KCRW: You often are focused on people with a gift. For the first five years of his career, Ali's reflexes were so good that he didn't need to have technique. And the film pays attention to the fact that he was not just a great athlete, an astonishing athlete who could do so much stuff in real time. Those appetites you were talking about, partially came from the fact that his career was derailed at its peak by his own decision, by the way, but a lot of that just seemed to be him, almost living out this adolescent life and post adolescence because he didn't get the chance to fail the way athletes would have had had a chance to have those years. 

Burns: Let's presume the "what if?" I think he would have just kept on winning and winning and winning and maybe gotten lazy and lost in a way. He won the first two fights against Jerry Quarry and then Bonavena and then lost to Frazier, won several fights and then lost again to Norton, then came back and beat Norton and then came back and beat Frazier and then was able to recapture the heavyweight championship for the second time 10 years after he got it the first time. But you're right. This is a guy who is completely untrained and untutored; his abilities are so natural and innate. He's not going to be bent by anybody else. 

KCRW: It's not only the astonishing ability, but joy in this.

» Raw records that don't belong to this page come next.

-- ==== Sys2Proof/Machine/P521.lean ====
section
/-!
DEFINITION. ECDSA on P-521, as R327, R521 and R546 name it (PRESUMED from FIPS 186-5, assumption 23).
-/
namespace Sys2Proof.Machine

/-- The field's prime. -/
def pP : Nat := 2 ^ 521 - 1

/-- The order of the group. -/
def pN : Nat := 0x1FFFFFFFFFFFFFFFFFFFFFFFFFFFFFFFFFFFFFFFFFFFFFFFFFFFFFFFFFFFFFFFFFA51868783BF2F966B7FCC0148F709A5D03BB5C9B8899C47AEBB6FB71E91386409

/-- The coefficient b of the curve y² = x³ − 3x + b. -/
def pB : Nat := 0x51953EB9618E1C9A1F929A21A0B68540EEA2DA725B99B315F3B8B489918EF109E156193951EC7E937B1652C0BD3BB1BF073573DF883D2C34F1EF451FD46B503F00

/-- The base point. -/
def pG : Nat × Nat :=
  (0xC6858E06B70404E9CD9E3ECB662395B4429C648139053FB521F828AF606B4D3DBAA14B5E77EFE75928FE1DC127A2FFA8DE3348B3C1856A429BF97E7E31C2E5BD66,
   0x11839296A789A3BC0045C8A5FB42C7D1BD998F54449579B446817AFBD17273E662C97EE72995EF42640C550B9013FAD0761353C7086A272C24088BE94769FD16650)

/-- A power modulo `m`, by the bits of the exponent; `n` bounds their number. -/
def powMod (m : Nat) : Nat → Nat → Nat → Nat
  | 0, _, _ => 1
  | n + 1, b, e => (if e % 2 = 1 then b else 1) * powMod m n (b * b % m) (e / 2) % m

/-- The inverse modulo a prime. -/
def invMod (m a : Nat) : Nat := powMod m 522 (a % m) (m - 2)

/-- The sum of two points; none is the point at infinity. -/
def pAdd : Option (Nat × Nat) → Option (Nat × Nat) → Option (Nat × Nat)
  | none, q => q
  | p, none => p
  | some (x1, y1), some (x2, y2) =>
    if x1 = x2 ∧ (y1 + y2) % pP = 0 then none
    else
      let l := if x1 = x2 then (3 * x1 * x1 + pP - 3) * invMod pP (2 * y1) % pP else (y2 + pP - y1) * invMod pP (x2 + pP - x1) % pP
      let x := (l * l + 2 * pP - x1 - x2) % pP
      some (x, (l * (x1 + pP - x) + pP - y1) % pP)

/-- A multiple of a point; `n` bounds the bits of the factor. -/
def pMul : Nat → Nat → Option (Nat × Nat) → Option (Nat × Nat)
  | 0, _, _ => none
  | n + 1, k, p => pAdd (if k % 2 = 1 then p else none) (pMul n (k / 2) (pAdd p p))

/-- Whether a point lies on the curve. -/
def pOnCurve (x y : Nat) : Bool := decide (x < pP) && decide (y < pP) && decide (y * y % pP = (x * x % pP * x + (pP - 3) * x + pB) % pP)

/-- The 133-byte form of a public key: 0x04, X, Y (R521). -/
def pBytes : Option (Nat × Nat) → List Byte
  | none => List.replicate 133 0
  | some (x, y) => 0x04 :: (beBytes 66 x ++ beBytes 66 y)

/-- A public key from its 133-byte form. -/
def pPoint (b : List Byte) : Option (Nat × Nat) :=
  let x := beNat ((b.drop 1).take 66)
  let y := beNat ((b.drop 67).take 66)
  if b.length = 133 ∧ b.head? = some 0x04 ∧ pOnCurve x y = true then some (x, y) else none

/-- The public key of a private key. -/
def pPublic (d : Nat) : List Byte := pBytes (pMul 521 d (some pG))

/-- The signature r ‖ s of a digest with a nonce. -/
def pSign (d : Nat) (digest : List Byte) (nonce : Nat) : List Byte :=
  let k := nonce % (pN - 1) + 1
  let r := match pMul 521 k (some pG) with
    | some (x, _) => x % pN
    | none => 0
  let s := invMod pN k * ((beNat digest + r * d) % pN) % pN
  beBytes 66 r ++ beBytes 66 s

/-- Whether a signature r ‖ s of a digest verifies under a public key. -/
def pVerify (key digest sig : List Byte) : Bool :=
  match pPoint key with
  | none => false
  | some q =>
    let r := beNat (sig.take 66)
    let s := beNat ((sig.drop 66).take 66)
    if r = 0 ∨ pN ≤ r ∨ s = 0 ∨ pN ≤ s then false
    else
      let w := invMod pN s
      match pAdd (pMul 521 (beNat digest * w % pN) (some pG)) (pMul 521 (r * w % pN) (some q)) with
      | some (x, _) => decide (x % pN = r)
      | none => false

end Sys2Proof.Machine
end

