/-- The next waiting job of a unit starts, when the unit is free and that job is of the operation (R546). -/
def cryNext (op : Nat) (s : State) : State :=
  let pk := opPk op
  if !islOpen islHC s || (if pk then s.key.pk else s.key.sym).isSome then s
  else match s.key.queue.find? fun j => opPk j.op == pk with
    | none => s
    | some j =>
      if j.op ≠ op then s
      else
        let s := updKey (fun k => { k with queue := k.queue.filter fun x => x.id != j.id }) s
        let (r, s) := cryStart j s
        cryShow (updKey (fun k => if pk then { k with pk := some r } else { k with sym := some r }) s)

/-- A job that completed writes its output in one burst, then RESULT and OUT_LEN in its descriptor, and loads its key (R548). -/
def cryWrite (r : CryRun) (s : State) : Status × State :=
  let j := r.job
  if r.status ≠ .done then (r.status, s)
  else match (if r.out.isEmpty then (true, s) else dmaWrite j.ident (jf j.desc 16 5) r.out s) with
    | (false, s) => (.failedBus, s)
    | (true, s) =>
      let fields := [(44, leBytes 1 r.result), (48, leBytes 4 r.out.length)]
      let s := fields.foldl (fun s f =>
        match j.sub with
        | .engine .. => mwrBytes (j.at_ + f.1) f.2 s
        | _ => (dmaWrite j.ident (j.at_ + f.1) f.2 s).2) s
      (.done, match r.load with | some l => loadPart l s | none => s)

/-- The running job of a unit ends (R168, R548, R549). -/
def cryDone (pk : Bool) (s : State) : State :=
  match if pk then s.key.pk else s.key.sym with
  | none => s
  | some r =>
    let s := updKey (fun k => if pk then { k with pk := none } else { k with sym := none }) s
    match r.job.drop with
    | some st => cryEnd r.job st s
    | none =>
      let (st, s) := cryWrite r s
      cryEnd r.job st s

/-- The submitter of the jobs of a pick is lost: jobs that wait end at once, running ones run on and end without output (R168, R549). -/
def cryDrop (f : CrySub → Bool) (st : Status) (s : State) : State :=
  let gone := s.key.queue.filter fun j => f j.sub
  let mark (r : CryRun) : CryRun := if f r.job.sub then { r with job := { r.job with drop := some st } } else r
  let s := updKey (fun k =>
    { k with
      queue := k.queue.filter fun j => !f j.sub
      sym := k.sym.map mark
      pk := k.pk.map mark
      coll := k.coll.filter fun c => !f (.engine c.1.1 c.1.2.1 c.1.2.2) }) s
  gone.foldl (fun s j => cryEnd { j with drop := some st } st s) s

/-- Whether the jobs of a thread are meant. -/
def isThread (e : Fin 24) (t : Fin 4) : CrySub → Bool
  | .engine e' t' _ => e == e' && t == t'
  | _ => false

/-- The outstanding tags of an engine (R205). -/
def engTags (e : Fin 24) (s : State) : List Nat :=
  let tag (j : CryJob) : List Nat := match j.sub with
    | .engine e' _ g => if e = e' then [g] else []
    | _ => []
  s.key.queue.flatMap tag ++ s.key.sym.toList.flatMap (fun r => tag r.job) ++ s.key.pk.toList.flatMap (fun r => tag r.job)
    ++ s.key.coll.filterMap fun c => if c.1.1 = e then some c.1.2.2 else none

/-! ### Host jobs and the operations' commands -/

/-- The effect of JQ_SUBMIT.GO (R547, R549): the latest result is in JQ_STAT.LAST. -/
def jqSubmit (w : Initiator) (s : State) : State :=
  let a := (rd R.KEY_JQ_ADDR_LO s).toNat / 64 * 64 + 2 ^ 32 * fget F.KEY_JQ_ADDR_HI s
  let put (st : Status) := fput F.KEY_JQ_STAT_LAST st.code
  if 16 ≤ cryCount (fun j => match j.sub with | .host _ => true | _ => false) s then put .failedRefused (bump R.KEY_REFUSED s)
  else match unitRead (initIdent w s) a 64 s with
    | (none, s) => put .failedRefused (bump R.KEY_REFUSED s)
    | (some d, s) =>
      if jobInvalid d then put .failedRefused (bump R.KEY_REFUSED s)
      else put .done (cryEnqueue (.host (w == .hc)) (initIdent w s) a d s)

/-- JQ_SUBMIT. -/
def execJqSubmit (w : Initiator) (s : State) : Host.Outcome State Fault Refusal := .next (regCmd w R.KEY_JQ_SUBMIT (hearthOnly w (jqSubmit w)) s)

/-- SHA512 (R546). -/
def execSha512 (s : State) : Host.Outcome State Fault Refusal := .next (cryNext 0x01 s)

/-- HMAC (R546). -/
def execHmac (s : State) : Host.Outcome State Fault Refusal := .next (cryNext 0x02 s)

/-- HMAC_VER (R546). -/
def execHmacVer (s : State) : Host.Outcome State Fault Refusal := .next (cryNext 0x03 s)

/-- CMAC (R546). -/
def execCmac (s : State) : Host.Outcome State Fault Refusal := .next (cryNext 0x04 s)

/-- CMAC_VER (R546). -/
def execCmacVer (s : State) : Host.Outcome State Fault Refusal := .next (cryNext 0x05 s)

/-- GCM_ENC (R546). -/
def execGcmEnc (s : State) : Host.Outcome State Fault Refusal := .next (cryNext 0x06 s)

/-- GCM_DEC (R546). -/
def execGcmDec (s : State) : Host.Outcome State Fault Refusal := .next (cryNext 0x07 s)

/-- SIGN (R546). -/
def execSign (s : State) : Host.Outcome State Fault Refusal := .next (cryNext 0x08 s)

/-- VERIFY (R546). -/
def execVerify (s : State) : Host.Outcome State Fault Refusal := .next (cryNext 0x09 s)

/-- DERIVE (R537, R546). -/
def execDerive (s : State) : Host.Outcome State Fault Refusal := .next (cryNext 0x0A s)

/-- WRAP (R546). -/
def execWrap (s : State) : Host.Outcome State Fault Refusal := .next (cryNext 0x0B s)

/-- UNWRAP (R546). -/
def execUnwrap (s : State) : Host.Outcome State Fault Refusal := .next (cryNext 0x0C s)

/-- PUBKEY (R546). -/
def execPubkey (s : State) : Host.Outcome State Fault Refusal := .next (cryNext 0x0D s)

/-- ATTEST (R550). -/
def execAttest (s : State) : Host.Outcome State Fault Refusal := .next (cryNext 0x0E s)

/-- RANDOM (R546): the bytes are free values. -/
def execRandom (s : State) : Host.Outcome State Fault Refusal := .next (cryNext 0x0F s)

/-- LOADPUB (R546). -/
def execLoadpub (s : State) : Host.Outcome State Fault Refusal := .next (cryNext 0x10 s)

/-- CRYPTO_JOB_DONE (R548): the running job of the SYM or of the PK unit ends. -/
def execCryptoJobDone (pk : Bool) (s : State) : Host.Outcome State Fault Refusal := .next (cryDone pk s)

/-! ### Slot commands (R544, R553, R559) -/

/-- The end of a slot command. -/
def slotDone (slot : Fin 64) (st : Status) (s : State) : State :=
  s |> fput F.KEY_SLOT_CMD_SLOT slot.1 |> fput F.KEY_SLOT_STAT_RESULT st.code |> raise F.KEY_EVENT 2

/-- The active part and the shadow of a slot. -/
def activePart (slot : Fin 64) : Fin 128 := ⟨2 * slot.1, by omega⟩
def shadowPart (slot : Fin 64) : Fin 128 := ⟨2 * slot.1 + 1, by omega⟩

/-- The effect of CLEAR: both parts become empty. -/
def slotClear (slot : Fin 64) (s : State) : State := slotDone slot .done (clearPart (shadowPart slot) (clearPart (activePart slot) s))

/-- The effect of COMMIT (R553): the shadow becomes the active part. -/
def slotCommit (slot : Fin 64) (s : State) : State :=
  let (a, h) := (activePart slot, shadowPart slot)
  if !partValid h s then slotDone slot .failedRefused s
  else
    let i := slot.1
    let s := updKey (fun k => { k with keys := k.keys.set a.1 k.keys[h.1] a.2 }) s
    let cp (f : Nat → Nat → Nat) (s : State) : State := wr (f i 0) (rd (f i 1) s) s
    slotDone slot .done (clearPart h (s |> cp R.KEY_ATTR_s_h |> cp R.KEY_USES_s_h |> cp R.KEY_KCV_LO_s_h |> cp R.KEY_KCV_HI_s_h))

/-- The effect of DISCARD. -/
def slotDiscard (slot : Fin 64) (s : State) : State := slotDone slot .done (clearPart (shadowPart slot) s)

/-- SLOT_CLEAR. -/
def execSlotClear (w : Initiator) (slot : Fin 64) (s : State) : Host.Outcome State Fault Refusal := .next (regCmd w R.KEY_SLOT_CMD (hearthOnly w (slotClear slot)) s)

/-- SLOT_COMMIT. -/
def execSlotCommit (w : Initiator) (slot : Fin 64) (s : State) : Host.Outcome State Fault Refusal := .next (regCmd w R.KEY_SLOT_CMD (hearthOnly w (slotCommit slot)) s)

/-- SLOT_DISCARD. -/
def execSlotDiscard (w : Initiator) (slot : Fin 64) (s : State) : Host.Outcome State Fault Refusal :=
  .next (regCmd w R.KEY_SLOT_CMD (hearthOnly w (slotDiscard slot)) s)

/-- The counters of KEY (R559). -/
def keyCounters : List Nat := [R.KEY_JOBS, R.KEY_REFUSED, R.KEY_TAMPER_ABORTS]

/-- KEY_CNT_CLR. -/
def execKeyCntClr (w : Initiator) (s : State) : Host.Outcome State Fault Refusal :=
  .next (regCmd w R.KEY_CNT_CLR (hearthOnly w (clearRegs keyCounters)) s)

/-! ### Tamper (R554-R557, R561) -/

/-- The RTC count, at 32.768 kHz since power-on (R462). -/
def rtcCount (s : State) : Nat := (s.now - s.heron.rtcBase) * 32768 / 1000000000

/-- Whether a tamper source is watched (R554): 0 SUPPLY, 1 CLOCK, 2 TEMP_LOW, 3 TEMP_HIGH, 4 DEBUG, 5 TAMP0, 6 TAMP1. -/
def tamperWatched (src : Fin 7) (s : State) : Bool :=
  if src = 5 then ftst F.TAMP_CFG_TAMP0_EN s
  else if src = 6 then ftst F.TAMP_CFG_TAMP1_EN s
  else if lcProduction s then true
  else src != 4 && !ftst F.TAMP_CFG_INT_MASK s

/-- Whether a job names a slot or the root. -/
def namesKey (j : CryJob) : Bool := slotForm true (jf j.desc 2 1) && jf j.desc 2 1 != 0xFF || jf j.desc 3 1 != 0xFF

/-- The signature job of a crash image is at work for 2.1 ms from its trigger (R331). -/
def crashAbort (s : State) : State :=
  let cut (c : CrashImg) : CrashImg := if s.now ≤ c.at_ + 2100000 ∧ c.status = .done then
    { c with status := .abortedTamper, head := c.head.take 128 ++ List.replicate 132 0 } else c
  { s with sig := { s.sig with images := s.sig.images.map cut } }

/-- Quench (R509, R555, R556); a running job that another abort has reached keeps that status (R584). -/
def quench (src : Fin 7) (s : State) : State :=
  let first := (rd R.TAMP_COUNT s) == 0
  let rtc := rtcCount s
  let run := s.key.sym.toList ++ s.key.pk.toList
  let gone := s.key.queue.filter namesKey
  let keyed := (List.finRange 128).any fun p => partValid p s
  let s := crashAbort (clearKeys (if keyed then s else fput F.SYSCTL_BOOT_STATUS_KEYLESS 1 s))
  let s := s |> fput F.KEY_STATUS_ROOT_BLOCKED 1 |> fput F.TAMP_STATUS_ROOT_BLOCKED 1 |> fput F.TAMP_STATUS_TAMPER_LATCH 1 |> raise F.TAMP_CAUSE src.1
    |> bump R.TAMP_COUNT
  let s := whenB first (fun s => s |> wr R.TAMP_FIRST_RTC_LO (BitVec.ofNat 32 rtc) |> wr R.TAMP_FIRST_RTC_HI (BitVec.ofNat 32 (rtc / 2 ^ 32))) s
  let s := updKey (fun k => { k with sym := none, pk := none, queue := k.queue.filter fun j => !namesKey j }) s
  let s := migAbort .abortedTamper (run.foldl (fun s r => cryEnd r.job (r.job.drop.getD .abortedTamper) s) s)
  gone.foldl (fun s j => cryEnd j .abortedTamper s) s

/-- The effect of CMD.CLEAR_LATCH (R557, R561). -/
def clearLatch (s : State) : State := if ftst F.TAMP_STATUS_ACTIVE s then bad s else fput F.TAMP_STATUS_TAMPER_LATCH 0 s

/-- CLEAR_LATCH. -/
def execClearLatch (w : Initiator) (s : State) : Host.Outcome State Fault Refusal := .next (regCmd w R.TAMP_CMD (hearthOnly w clearLatch) s)

/-- The effect of CFG.LOCK (R561). -/
def tampLock (s : State) : State := s |> fput F.TAMP_CFG_LOCK 1 |> fput F.TAMP_STATUS_LOCKED 1

/-- TAMP_CFG_LOCK. -/
def execTampCfgLock (w : Initiator) (s : State) : Host.Outcome State Fault Refusal := .next (regCmd w R.TAMP_CFG (hearthOnly w tampLock) s)

/-- TAMPER_CONDITION_CLEARED: a source returns within its limits; with none left, ACTIVE clears (R561). -/
def execTamperConditionCleared (src : Fin 7) (s : State) : Host.Outcome State Fault Refusal :=
  .next (
    let s := updKey (fun k => { k with alarms := k.alarms.filter fun x => x != src.1 }) s
    if s.key.alarms.isEmpty then fput F.TAMP_STATUS_ACTIVE 0 s else s)

end Sys2Proof.Machine
end

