/-- Bytes 0-447 of the export record (R508). -/
def migRecord (i : Fin 32) (s : State) : List Byte :=
  ascii "Z480VQI1" ++ leBytes 8 (rd R.VQI_MIG_SEQ s).toNat ++ runBytes (vt16 s) ++ leBytes 2 (vqiGen i s) ++ leBytes 2 (fget (F.VQI_SHARE_i i.1) s)
    ++ leBytes 1 (fget (F.VQI_CFG_i_RX_MCAST i.1) s) ++ List.replicate 3 0
    ++ (List.range 4).flatMap (fun k => macField i k s)
    ++ (List.range 8).flatMap (fun k => leBytes 2 (fget (F.VQI_VLAN_i_k_VID i.1 k) s + (if ftst (F.VQI_VLAN_i_k_EN i.1 k) s then 2 ^ 15 else 0)))
    ++ (List.range 8).flatMap (fun k => regBytes (R.VQI_CAN_LO_i_k i.1 k) s ++ regBytes (R.VQI_CAN_HI_i_k i.1 k) s)
    ++ (List.range 8).flatMap (fun k => regBytes (R.VQI_SIG_LO_i_k i.1 k) s ++ regBytes (R.VQI_SIG_HI_i_k i.1 k) s)
    ++ (List.range 8).flatMap (fun p => pairField i p s) ++ List.replicate 52 0

/-- The migration key (R509): none when the slot cannot serve the MAC job. -/
def migKey (s : State) : Option (Fin 128) :=
  let p : Fin 128 := Fin.ofNat 128 (2 * fget F.VQI_MIG_CFG_KEY_SLOT s)
  if partValid p s && partType p s == 2 && partUse p 13 s && !(partUse p 16 s && fget (F.KEY_USES_s_h_USES (p.1 / 2) 0) s == 0) then some p else none

/-- Where MIG_BUF lies. -/
def migBuf (s : State) : Nat := addrOf F.VQI_MIG_BUF_LO F.VQI_MIG_BUF_HI s / 64 * 64

/-- The end of an EXPORT (R509). -/
def migExport (i : Fin 32) (w : Ident) (s : State) : State :=
  match migKey s with
  | none => migEnd .failedRefused 0 s
  | some p =>
    let r := migRecord i s
    let tag := hmac512 s.key.keys[p.1] r
    match dmaWrite w (migBuf s) (r ++ tag) (useKey p s) with
    | (false, s) => migEnd .failedBus 0 s
    | (true, s) => migEnd .done 0 s

/-- A field of a record. -/
def mf (r : List Byte) (k n : Nat) : Nat := leNat ((r.drop k).take n)

/-- Whether every field of a record lies in its range and every reserved byte is 0 (R510 case 3). -/
def migFieldsOk (r : List Byte) : Bool :=
  decide (mf r 30 2 ≤ 1024) && decide (mf r 32 4 ≤ 1) && mf r 396 52 == 0
    && (List.range 8).all fun k =>
      bits (mf r (60 + 2 * k) 2) 14 12 == 0 && bits (mf r (76 + 8 * k) 4) 30 30 == 0 && bits (mf r (80 + 8 * k) 4) 31 30 == 0
        && bits (mf r (140 + 8 * k) 4) 30 23 == 0 && bits (mf r (144 + 8 * k) 4) 31 23 == 0
        && (let b := 204 + 24 * k
          bits (mf r b 4) 7 3 == 0 && bits (mf r b 4) 31 16 == 0
            && (List.range 4).all (fun j => decide (mf r (b + 14 + 2 * j) 2 < 8192)) && bits (mf r (b + 22) 2) 7 4 == 0)

/-- Applies an accepted record (R507, R510). -/
def migApply (i : Fin 32) (r : List Byte) (s : State) : State :=
  let put (a v : Nat) (s : State) : State := wr a (BitVec.ofNat 32 v) s
  let s := s |> fput (F.VQI_SHARE_i i.1) (mf r 30 2) |> fput (F.VQI_CFG_i_RX_MCAST i.1) (mf r 32 1) |> fput (F.VQI_CFG_i_EN i.1) 1
  let s := forN 4 (fun k s =>
    let b := (r.drop (36 + 6 * k)).take 6
    let m := beNat b
    if m = 2 ^ 48 - 1 then put (R.VQI_MAC_HI_i_k i.1 k) 0 (put (R.VQI_MAC_LO_i_k i.1 k) 0 s)
    else put (R.VQI_MAC_HI_i_k i.1 k) (m / 2 ^ 32 + 2 ^ 31) (put (R.VQI_MAC_LO_i_k i.1 k) (m % 2 ^ 32) s)) s
  let s := forN 8 (fun k s =>
    let v := mf r (60 + 2 * k) 2
    s |> put (R.VQI_VLAN_i_k i.1 k) (v % 2 ^ 12 + v / 2 ^ 15 * 2 ^ 31)
      |> put (R.VQI_CAN_LO_i_k i.1 k) (mf r (76 + 8 * k) 4) |> put (R.VQI_CAN_HI_i_k i.1 k) (mf r (80 + 8 * k) 4)
      |> put (R.VQI_SIG_LO_i_k i.1 k) (mf r (140 + 8 * k) 4) |> put (R.VQI_SIG_HI_i_k i.1 k) (mf r (144 + 8 * k) 4)) s
  let s := forN 8 (fun p s =>
    let b := 204 + 24 * p
    s |> put (R.VQI_PAIR_KIND_i_p i.1 p) (mf r b 4)
      |> put (R.VQI_SQ_BASE_LO_i_p i.1 p) (mf r (b + 4) 4) |> put (R.VQI_SQ_BASE_HI_i_p i.1 p) (mf r (b + 8) 1)
      |> put (R.VQI_CQ_BASE_LO_i_p i.1 p) (mf r (b + 9) 4) |> put (R.VQI_CQ_BASE_HI_i_p i.1 p) (mf r (b + 13) 1)
      |> fput (F.VQI_SQ_HEAD_i_p i.1 p) (mf r (b + 14) 2) |> fput (F.VQI_SQ_TAIL_i_p i.1 p) (mf r (b + 16) 2)
      |> fput (F.VQI_CQ_TAIL_i_p i.1 p) (mf r (b + 18) 2) |> fput (F.VQI_CQ_HEAD_i_p i.1 p) (mf r (b + 20) 2)
      |> put (R.VQI_RING_SIZE_i_p i.1 p) (mf r (b + 22) 2)) s
  showShare (putVqiState i vqiFrozen (putVqiGen i (mf r 28 2 + 1) s))

/-- The end of a RESTORE (R510): the first case that holds refuses the record. -/
def migRestore (i : Fin 32) (w : Ident) (s : State) : State :=
  match dmaRead w (migBuf s) 512 s, migKey s with
  | (none, s), _ => migEnd .failedBus 0 s
  | (some _, s), none => migEnd .failedRefused 0 s
  | (some r, s), some p =>
    let s := useKey p s
    if hmac512 s.key.keys[p.1] (r.take 448) != r.drop 448 then migEnd .failedRefused 1 s
    else if r.take 8 != ascii "Z480VQI1" then migEnd .failedRefused 2 s
    else if !migFieldsOk r then migEnd .failedRefused 3 s
    else if vqiState i s != vqiDisabled then migEnd .failedRefused 4 s
    else if 1024 < shareSum s + mf r 30 2 then migEnd .failedRefused 5 s
    else migEnd .done 0 (migApply i r s)

/-- A write of MIG_CMD. -/
def migCmd (w : Initiator) (op : Nat) (i : Fin 32) (s : State) : State :=
  if s.vqi.mig.isSome then bad s
  else if op = 1 ∧ vqiState i s ≠ vqiFrozen then bad s
  else
    let s := s |> fput F.VQI_MIG_CMD_INST i.1 |> fput F.VQI_MIG_CMD_BUSY 1
    let s := whenB (op == 1) (fun s => wr R.VQI_MIG_SEQ (rd R.VQI_MIG_SEQ s + 1) s) s
    updVqi (fun v => { v with mig := some (op, i, initWorld w s, initInst w s) }) s

/-- MIG_EXPORT. -/
def execMigExport (w : Initiator) (i : Fin 32) (s : State) : Host.Outcome State Fault Refusal := .next (regCmd w R.VQI_MIG_CMD (migCmd w 1 i) s)

/-- MIG_RESTORE. -/
def execMigRestore (w : Initiator) (i : Fin 32) (s : State) : Host.Outcome State Fault Refusal := .next (regCmd w R.VQI_MIG_CMD (migCmd w 2 i) s)

/-- MIG_DONE: the command that runs ends. -/
def execMigDone (s : State) : Host.Outcome State Fault Refusal :=
  .next (
    match s.vqi.mig with
    | none => s
    | some (op, i, world, inst) =>
      let w : Ident := ⟨17, 0x40, world, inst⟩
      if op = 1 then migExport i w s else migRestore i w s)

/-- The counters of an instance (R512). -/
def vqiCounters (i : Nat) : List Nat :=
  [R.VQI_ADMIT_i i, R.VQI_SPOOF_CNT_i i, R.VQI_STALE_CNT_i i, R.VQI_RX_NOBUF_i i, R.VQI_DELIV_DROP_i i, R.VQI_OVER_SHARE_CNT_i i]

/-- VQI_CNT_CLR (R512). -/
def execVqiCntClr (w : Initiator) (i : Fin 32) (s : State) : Host.Outcome State Fault Refusal :=
  .next (regCmd w (R.VQI_CNT_CLR_i i.1) (clearRegs (vqiCounters i.1)) s)

end Sys2Proof.Machine
end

He took so much pleasure in it, and that's a rarity to see somebody who's that immersed in craft and instinct and power and ability and intelligence, but also the pleasure he got from it. All these things you're talking about seem almost vaguely sexual.

Burns: Oh, it is. He's the most beautiful person you've seen. I mean, I think if Michelangelo was going to be commissioned to sculpt David right now, he goes, Well, I don't think so. Maybe I'll do Muhammad Ali. He is gorgeous.

It's so much easier to talk about the easier things: the freedom, in context of race and politics, the courage, in the context of race and politics and the sport of boxing. But there's also this other dimension that I've been trying to say, which is love. He loves this game. He loves himself. He loves the life he's living. He seems to love everyone around him, he wants to reach out and give everyone something. He is generous to a fault.  

I like the picture when the Beatles show up in part of their British invasion in '64, when he's training for the Liston fight. There's a fake publicity thing of him punching George who's falling into Ringo, falling into John, who's falling into Paul. All five of these men understood a fundamental principle of the mechanics of the universe, and that is that love multiplies. John Lennon said, All you need is love. Paul McCartney maybe said it the best: And in the end, the love you take is equal to the love you make. Muhammad Ali practiced that in a different place. It wasn't in the music business, but he did it in a way that so transcended his skills, so transcended the circumstances, both positive and negative of his life, that he becomes a kind of avatar or apostle of all of these things. Freedom? Yes. Courage? Yes, but also love.